-- ==== Sys2Proof/Machine/Objects.lean ====
section
/-! DEFINITION. The object dictionary: every object of the manual's object tables (00_scope.md, Objects) with its
index and subindex, its type image (15 R363), its access right, its default after the reset of R12, the lowest role
that may write it (15 R365 and the owning chapters), the owning subsystem of an RWS object and the island that holds
it (02 R37). Defaults that the spec states as a formula or leaves to fuses stand in `domDefault` and Config. -/

namespace Sys2Proof.Machine

/-- Access rights (00_scope.md). -/
inductive Access where
  | ro | rw | wo | rws | cmd
  deriving DecidableEq, Repr

/-- Type images (15 R363 Table 1): BOOL, a fixed number of bytes, a DOMAIN of a size, or a command argument. -/
inductive Ty where
  | bool
  | fixed (bytes : Nat)
  | domain (size : Nat)
  | cmd
  deriving DecidableEq, Repr

/-- The owning subsystem of an RWS object (R31, 07 R205, 11 R290). -/
inductive Owner where
  | none | scan | rail | allRails | memory
  deriving DecidableEq, Repr

/-- One object of a group. `mask` keeps the bits that are not reserved (R10). -/
structure ObjRow where
  sub : Nat
  ty : Ty
  mask : Nat
  access : Access
  dflt : Nat
  role : Nat
  owner : Owner
  aon : Bool
  deriving DecidableEq, Repr

/-- One group: `count` consecutive indices with the same rows. -/
structure ObjGroup where
  first : Nat
  count : Nat
  island : Nat
  rows : List ObjRow
  deriving DecidableEq, Repr

/- The objects by the manual's names; an object is index × 256 + subindex, a repeated one takes its instance. -/

namespace Obj
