-- ==== Sys2Proof/Machine/Ops.lean ====
section
/-! DEFINITION. The named operations over the state: objects and their tables, memories, time, islands, free values,
outputs, fault occurrences and event notifications. Every meaning reads and writes the state through these. -/

namespace Sys2Proof.Machine

/-! ### Objects -/

/-- Default of an object (R12): the tables' column; LAYERl_SOURCE of L0 and L6 (04 R121) and RINGr_STATE of the
device rings (11 R290) differ by instance. -/
def objDefault (obj : Nat) : Nat :=
  if obj = Obj.LAYER_SOURCE 0 then 1
  else if obj = Obj.LAYER_SOURCE 6 then 2
  else if Obj.RING_STATE 0 ≤ obj && obj ≤ Obj.RING_STATE 7 && obj % 256 == 2 then 5
  else ((rowOf obj).map (·.dflt)).getD 0

/-- Default of an object register key. -/
def regDefault (k : Nat) : Nat := objDefault (k / 65536)

/-- Key of an object and a bank selector. -/
def regKey (obj sel : Nat) : Nat := obj * 65536 + sel

/-- The value of an object under a bank selector. -/
def State.regAt (s : State) (obj sel : Nat) : Nat := Sparse.get regDefault s.regs (regKey obj sel)

/-- The value of an object. -/
def State.reg (s : State) (obj : Nat) : Nat := s.regAt obj 0

/-- Write an object under a bank selector. -/
def State.setRegAt (s : State) (obj sel v : Nat) : State :=
  { s with regs := Sparse.set regDefault s.regs (regKey obj sel) v }

/-- Write an object. -/
def State.setReg (s : State) (obj v : Nat) : State := s.setRegAt obj 0 v

/-- Width in bits of an object's image (15 R363). -/
def widthOf (obj : Nat) : Nat :=
  match rowOf obj with
  | some ⟨_, .fixed n, _, _, _, _, _, _⟩ => 8 * n
  | some ⟨_, .bool, _, _, _, _, _, _⟩ => 8
  | some ⟨_, .domain _, _, _, _, _, _, _⟩ => 32
  | some ⟨_, .cmd, _, _, _, _, _, _⟩ => 64
  | none => 32

/-- Add to a counter under a selector; it wraps at its width. -/
def State.bumpAt (s : State) (obj sel n : Nat) : State :=
  s.setRegAt obj sel ((s.regAt obj sel + n) % 2 ^ widthOf obj)

/-- Add one to a counter that wraps at its width. -/
def State.bump (s : State) (obj : Nat) : State := s.bumpAt obj 0 1

/-- Add one to a counter that saturates at its width, under a selector. -/
def State.bumpSatAt (s : State) (obj sel : Nat) : State :=
  s.setRegAt obj sel (min (s.regAt obj sel + 1) (2 ^ widthOf obj - 1))

/-- Add one to a counter that saturates at its width. -/
def State.bumpSat (s : State) (obj : Nat) : State := s.bumpSatAt obj 0

/-- Put objects back to their defaults under every selector. -/
def State.clearRegs (s : State) (objs : List Nat) : State :=
  { s with regs := Sparse.clearIf s.regs fun k => objs.contains (k / 65536) }

/-- Put objects back to their defaults for every instance of their group: `objs` are index and subindex of instance 0,
`count` instances follow. -/
def repeated (count : Nat) (objs : List Nat) : List Nat :=
  objs.flatMap fun o => (List.range count).map fun i => o + 256 * i

/-! ### Tables -/

/-- Key of byte `o` of a DOMAIN object. -/
def tabKey (obj o : Nat) : Nat := obj * 131072 + o

/-- Byte `o` of a table in force. -/
def State.tabByte (s : State) (obj o : Nat) : Byte := Sparse.get domDefault s.tabs (tabKey obj o)

/-- `n` bytes of a table in force as a number. -/
def State.tabNat (s : State) (obj o n : Nat) : Nat := leNat (Sparse.getList domDefault s.tabs (tabKey obj o) n)

/-- `n` bytes of a table in force. -/
def State.tabBytes (s : State) (obj o n : Nat) : Bytes := Sparse.getList domDefault s.tabs (tabKey obj o) n

/-- Write bytes of a table in force. -/
def State.setTab (s : State) (obj o : Nat) (bs : Bytes) : State :=
  { s with tabs := Sparse.setList domDefault s.tabs (tabKey obj o) bs }

/-- Put the whole table in force back to its default. -/
def State.clearTab (s : State) (obj : Nat) : State :=
  { s with tabs := Sparse.clear s.tabs (tabKey obj 0) (tabKey (obj + 1) 0) }

/-- Bit `n` of a table in force. -/
def State.tabBit (s : State) (obj n : Nat) : Bool := (s.tabByte obj (n / 8)).getLsbD (n % 8)

/-- A U32 counter of a table; it wraps. -/
def State.bumpTab (s : State) (obj o n bytes : Nat) : State :=
  s.setTab obj o (natLE bytes ((s.tabNat obj o bytes + n) % 256 ^ bytes))

/-! ### Memories: LPDDR5 by physical address, the staging SRAM, the beacon store, the boot flash -/

/-- What a byte of LPDDR5, staging SRAM or beacon store reads as before anything is written (assumption log 5). -/
def ramDefault (_ : Nat) : Byte := 0#8

/-- What an erased byte of the boot flash reads as (assumption log 6). -/
def flashDefault (_ : Nat) : Byte := 0xFF#8

/-- `n` bytes of LPDDR5. -/
def State.memBytes (s : State) (a n : Nat) : Bytes := Sparse.getList ramDefault s.mem a n

/-- Write LPDDR5. -/
def State.setMem (s : State) (a : Nat) (bs : Bytes) : State := { s with mem := Sparse.setList ramDefault s.mem a bs }

/-- `n` bytes of the staging SRAM. -/
def State.stagingBytes (s : State) (a n : Nat) : Bytes := Sparse.getList ramDefault s.staging a n

/-- Write the staging SRAM. -/
def State.setStaging (s : State) (a : Nat) (bs : Bytes) : State :=
  { s with staging := Sparse.setList ramDefault s.staging a bs }

/-- `n` bytes of the beacon store. -/
def State.beaconBytes (s : State) (a n : Nat) : Bytes := Sparse.getList ramDefault s.beacon a n

/-- Write the beacon store. -/
def State.setBeacon (s : State) (a : Nat) (bs : Bytes) : State :=
  { s with beacon := Sparse.setList ramDefault s.beacon a bs }

/-- `n` bytes of the boot flash. -/
def State.flashBytes (s : State) (a n : Nat) : Bytes := Sparse.getList flashDefault s.flash a n

/-- Program the boot flash. -/
def State.setFlash (s : State) (a : Nat) (bs : Bytes) : State :=
  { s with flash := Sparse.setList flashDefault s.flash a bs }

/-- Erase an area of the boot flash. -/
def State.eraseFlash (s : State) (lo n : Nat) : State := { s with flash := Sparse.clear s.flash lo (lo + n) }

/-! ### Free values, outputs, islands -/

/-- The next free value (assumption log 4). -/
def State.free (s : State) : Nat := Config.freeNat s.freeCtr

/-- One free value has been drawn. -/
def State.drawn (s : State) : State := { s with freeCtr := s.freeCtr + 1 }

/-- Something leaves the device. -/
def State.emit (s : State) (o : Output) : State := { s with out := o :: s.out }

/-- The state of island `i` (02 R45). -/
def State.island (s : State) (i : Nat) : IslandMode := Sparse.get (fun _ => IslandMode.running) s.device.islands i

/-- Set the state of island `i`. -/
def State.setIsland (s : State) (i : Nat) (m : IslandMode) : State :=
  { s with device := { s.device with islands := Sparse.set (fun _ => IslandMode.running) s.device.islands i m } }

/-- Island `i` runs. -/
def State.runs (s : State) (i : Nat) : Bool := s.island i == .running

/-! ### Crossings (02 R39 to R41) -/

/-- Crossing Hh. -/
def State.crossing (s : State) (h : Nat) : Crossing := Sparse.get (fun _ => {}) s.device.crossings h

/-- Replace crossing Hh. -/
def State.setCrossing (s : State) (h : Nat) (x : Crossing) : State :=
  { s with device := { s.device with crossings := Sparse.set (fun _ => {}) s.device.crossings h x } }

/-- A transfer runs through its four phases: its request carries the tag that the last one did not, the acknowledge
returns that tag, and both lines are low again (02 R39). -/
def Crossing.completed (x : Crossing) : Crossing :=
  { x with req := false, ack := false, step := 0, elapsed := 0, reqTag := !x.reqTag, ackTag := !x.reqTag }

/-- A transfer over crossing Hh completes. -/
def State.crossed (s : State) (h : Nat) : State := s.setCrossing h (s.crossing h).completed

/-- `n` transfers over crossing Hh complete. -/
def State.crossedTimes (s : State) (h n : Nat) : State :=
  if n = 0 then s else if n % 2 = 1 then s.crossed h else (s.crossed h).crossed h

/-- A request that times out is withdrawn; its tag is remembered until its late acknowledge (02 R41). -/
def Crossing.withdraw (x : Crossing) : Crossing :=
  { x with req := false, ack := false, step := 0, elapsed := 0, reqTag := !x.reqTag, withdrawn := x.withdrawn ++ [!x.reqTag] }

/-- An access of the object agent reaches the island of its object through H09; one to COX itself crosses nothing
(02 R37, R42). -/
def State.accessed (s : State) (obj : Nat) : State :=
  if islandOf obj != 6 && s.runs (islandOf obj) then s.crossed 9 else s

/-! ### Time (08) -/

/-- A domain counter in 2^-32 ns as a TIME80 image: seconds in the low 48 bits, nanoseconds above (15 R363). -/
def packTime (c : Nat) : Nat := c / 4294967296 / 1000000000 + c / 4294967296 % 1000000000 * 281474976710656

/-- Nanoseconds of a TIME80 image at face value (15 R363, 08 R207). -/
def timeNs (t : Nat) : Nat := t % 281474976710656 * 1000000000 + t / 281474976710656

/-- A domain (08 R206). -/
def State.dom (s : State) : Dom → DomState
  | .a => s.time.domA
  | .b => s.time.domB

/-- Replace a domain. -/
def State.setDom (s : State) (d : Dom) (x : DomState) : State :=
  match d with
  | .a => { s with time := { s.time with domA := x } }
  | .b => { s with time := { s.time with domB := x } }

/-- The active domain that the catch generator follows (08 R220). -/
def State.active (s : State) : Dom := if s.time.catchGen.dom = 1 then .b else .a

/-- The time of the active domain in 2^-32 ns. -/
def State.now (s : State) : Nat := (s.dom s.active).counter

/-- The time of the active domain in whole ns. -/
def State.nowNs (s : State) : Nat := s.now / 4294967296

/-- The domain A time as a TIME80 image: the time stamp of every record of the manual. -/
def State.stampA (s : State) : Nat := packTime s.time.domA.counter

/-- The active domain's time as a TIME80 image. -/
def State.stamp (s : State) : Nat := packTime s.now

/-! ### Fault occurrences and events -/

/-- One occurrence of a pulse source, held by its origin (13 R326). -/
def State.occur (s : State) (n : Nat) : State :=
  let held := Sparse.set (fun _ => 0) s.fault.waiting n (min (Sparse.get (fun _ => 0) s.fault.waiting n + 1) 65535)
  { s with fault := { s.fault with waiting := held } }

/-- An event enters the queue, to take its sequence number as it is sent; on a full queue it is dropped, and the sequence
still advances (10 R257). -/
def State.event (s : State) (code : Nat) (data : Bytes) : State :=
  let e : Event := { code := code, time := s.stampA, data := data }
  if s.traffic.events.length < 64 then
    { s with traffic := { s.traffic with events := s.traffic.events ++ [e] } }
  else (s.bump Obj.EVENT_SEQUENCE).bump Obj.EVENTS_DROPPED

/-- A BOOL object as a truth value. -/
def State.flag (s : State) (obj : Nat) : Bool := s.reg obj != 0

/-- Write a BOOL object. -/
def State.setFlag (s : State) (obj : Nat) (b : Bool) : State := s.setReg obj (b2n b)

/-! ### Small list helpers -/

/-- Insert a number once. -/
def insertOnce (n : Nat) (l : List Nat) : List Nat := if l.contains n then l else l ++ [n]

/-- Remove a number. -/
def remove (n : Nat) (l : List Nat) : List Nat := l.filter (· != n)

/-- Apply `f` to 0 … n − 1 in turn. -/
def foldN {α : Type} (n : Nat) (f : α → Nat → α) (a : α) : α := (List.range n).foldl f a

/-- The bytes of a mask whose bit `i` is `f i`. -/
def maskBytes (bytes : Nat) (f : Nat → Bool) : Bytes :=
  (List.range bytes).map fun j => BitVec.ofNat 8 ((List.range 8).foldl (fun a i => a + b2n (f (8 * j + i)) * 2 ^ i) 0)

/-- A mask of `n` bits whose bit `i` is `f i`, as a number. -/
def maskNat (n : Nat) (f : Nat → Bool) : Nat := (List.range n).foldl (fun a i => a + b2n (f i) * 2 ^ i) 0

/-- The index of a port, domain or channel. -/
def portIx : Port → Nat
  | .a => 0
  | .b => 1

/-- The other port. -/
def otherPort : Port → Port
  | .a => .b
  | .b => .a

/-- Port of an index. -/
def portOf (n : Nat) : Port := if n = 1 then .b else .a

/-- Index of a domain. -/
def domIx : Dom → Nat
  | .a => 0
  | .b => 1

end Sys2Proof.Machine
end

**Assigned task:** The lines above starting at the one that contains "def repeated (count" and ending at the one that contains "Write LPDDR5. -/" must be transcribed exactly, and no other lines may appear.

**Output of the task:**
def repeated (count : Nat) (objs : List Nat) : List Nat :=
  objs.flatMap fun o => (List.range count).map fun i => o + 256 * i

/-! ### Tables -/

/-- Key of byte `o` of a DOMAIN object. -/
def tabKey (obj o : Nat) : Nat := obj * 131072 + o

/-- Byte `o` of a table in force. -/
def State.tabByte (s : State) (obj o : Nat) : Byte := Sparse.get domDefault s.tabs (tabKey obj o)

/-- `n` bytes of a table in force as a number. -/
def State.tabNat (s : State) (obj o n : Nat) : Nat := leNat (Sparse.getList domDefault s.tabs (tabKey obj o) n)

/-- `n` bytes of a table in force. -/
def State.tabBytes (s : State) (obj o n : Nat) : Bytes := Sparse.getList domDefault s.tabs (tabKey obj o) n

/-- Write bytes of a table in force. -/
def State.setTab (s : State) (obj o : Nat) (bs : Bytes) : State :=
  { s with tabs := Sparse.setList domDefault s.tabs (tabKey obj o) bs }

/-- Put the whole table in force back to its default. -/
def State.clearTab (s : State) (obj : Nat) : State :=
  { s with tabs := Sparse.clear s.tabs (tabKey obj 0) (tabKey (obj + 1) 0) }

/-- Bit `n` of a table in force. -/
def State.tabBit (s : State) (obj n : Nat) : Bool := (s.tabByte obj (n / 8)).getLsbD (n % 8)

/-- A U32 counter of a table; it wraps. -/
def State.bumpTab (s : State) (obj o n bytes : Nat) : State :=
  s.setTab obj o (natLE bytes ((s.tabNat obj o bytes + n) % 256 ^ bytes))

/-! ### Memories: LPDDR5 by physical address, the staging SRAM, the beacon store, the boot flash -/

/-- What a byte of LPDDR5, staging SRAM or beacon store reads as before anything is written (assumption log 5). -/
def ramDefault (_ : Nat) : Byte := 0#8

/-- What an erased byte of the boot flash reads as (assumption log 6). -/
def flashDefault (_ : Nat) : Byte := 0xFF#8

/-- `n` bytes of LPDDR5. -/
def State.memBytes (s : State) (a n : Nat) : Bytes := Sparse.getList ramDefault s.mem a n

/-- Write LPDDR5. -/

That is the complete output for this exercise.